→ Task instructions
Write out every line of the material exactly as it appears.
•••••
-- ==== Sys2Proof/Machine/Dispatch.lean ====
section
/-! DEFINITION. One arm per row of the table. -/

namespace Sys2Proof.Machine

def exec (i : Instr) (s : State) : Host.Outcome State Fault Refusal :=
  match i with
  | .crc8 => Sys2Proof.Machine.execCrc8 s
  | .crc16 => Sys2Proof.Machine.execCrc16 s
  | .decode => Sys2Proof.Machine.execDecode s
  | .encode => Sys2Proof.Machine.execEncode s
  | .classify => Sys2Proof.Machine.execClassify s
  | .hsreq => Sys2Proof.Machine.execHsreq s
  | .dispatch => Sys2Proof.Machine.execDispatch s
  | .flightdata => Sys2Proof.Machine.execFlightdata s
  | .illegal code => Sys2Proof.Machine.execIllegal code s
  | .gramHeader len low crc8 f d kind sub id seq => Sys2Proof.Machine.execGramHeader len low crc8 f d kind sub id seq s
  | .gramTodrone len crc8 kind id seq => Sys2Proof.Machine.execGramTodrone len crc8 kind id seq s
  | .gramKeepalive crc8 seq crc16 => Sys2Proof.Machine.execGramKeepalive crc8 seq crc16 s
  | .msgConnectAckEcho => Sys2Proof.Machine.execMsgConnectAckEcho s
  | .msgKeepalive => Sys2Proof.Machine.execMsgKeepalive s
  | .msgFlightData => Sys2Proof.Machine.execMsgFlightData s
  | .hsConnReq port => Sys2Proof.Machine.execHsConnReq port s
  | .hsConnAck => Sys2Proof.Machine.execHsConnAck s
  | .flightDataPayload height battery camera gap2 gap13 gap21 => Sys2Proof.Machine.execFlightDataPayload height battery camera gap2 gap13 gap21 s

end Sys2Proof.Machine
end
•••••
→ Exercise output
-- ==== Sys2Proof/Machine/Dispatch.lean ====
section
/-! DEFINITION. One arm per row of the table. -/

namespace Sys2Proof.Machine

def exec (i : Instr) (s : State) : Host.Outcome State Fault Refusal :=
  match i with
  | .crc8 => Sys2Proof.Machine.execCrc8 s
  | .crc16 => Sys2Proof.Machine.execCrc16 s
  | .decode => Sys2Proof.Machine.execDecode s
  | .encode => Sys2Proof.Machine.execEncode s
  | .classify => Sys2Proof.Machine.execClassify s
  | .hsreq => Sys2Proof.Machine.execHsreq s
  | .dispatch => Sys2Proof.Machine.execDispatch s
  | .flightdata => Sys2Proof.Machine.execFlightdata s
  | .illegal code => Sys2Proof.Machine.execIllegal code s
  | .gramHeader len low crc8 f d kind sub id seq => Sys2Proof.Machine.execGramHeader len low crc8 f d kind sub id seq s
  | .gramTodrone len crc8 kind id seq => Sys2Proof.Machine.execGramTodrone len crc8 kind id seq s
  | .gramKeepalive crc8 seq crc16 => Sys2Proof.Machine.execGramKeepalive crc8 seq crc16 s
  | .msgConnectAckEcho => Sys2Proof.Machine.execMsgConnectAckEcho s
  | .msgKeepalive => Sys2Proof.Machine.execMsgKeepalive s
  | .msgFlightData => Sys2Proof.Machine.execMsgFlightData s
  | .hsConnReq port => Sys2Proof.Machine.execHsConnReq port s
  | .hsConnAck => Sys2Proof.Machine.execHsConnAck s
  | .flightDataPayload height battery camera gap2 gap13 gap21 => Sys2Proof.Machine.execFlightDataPayload height battery camera gap2 gap13 gap21 s

end Sys2Proof.Machine
end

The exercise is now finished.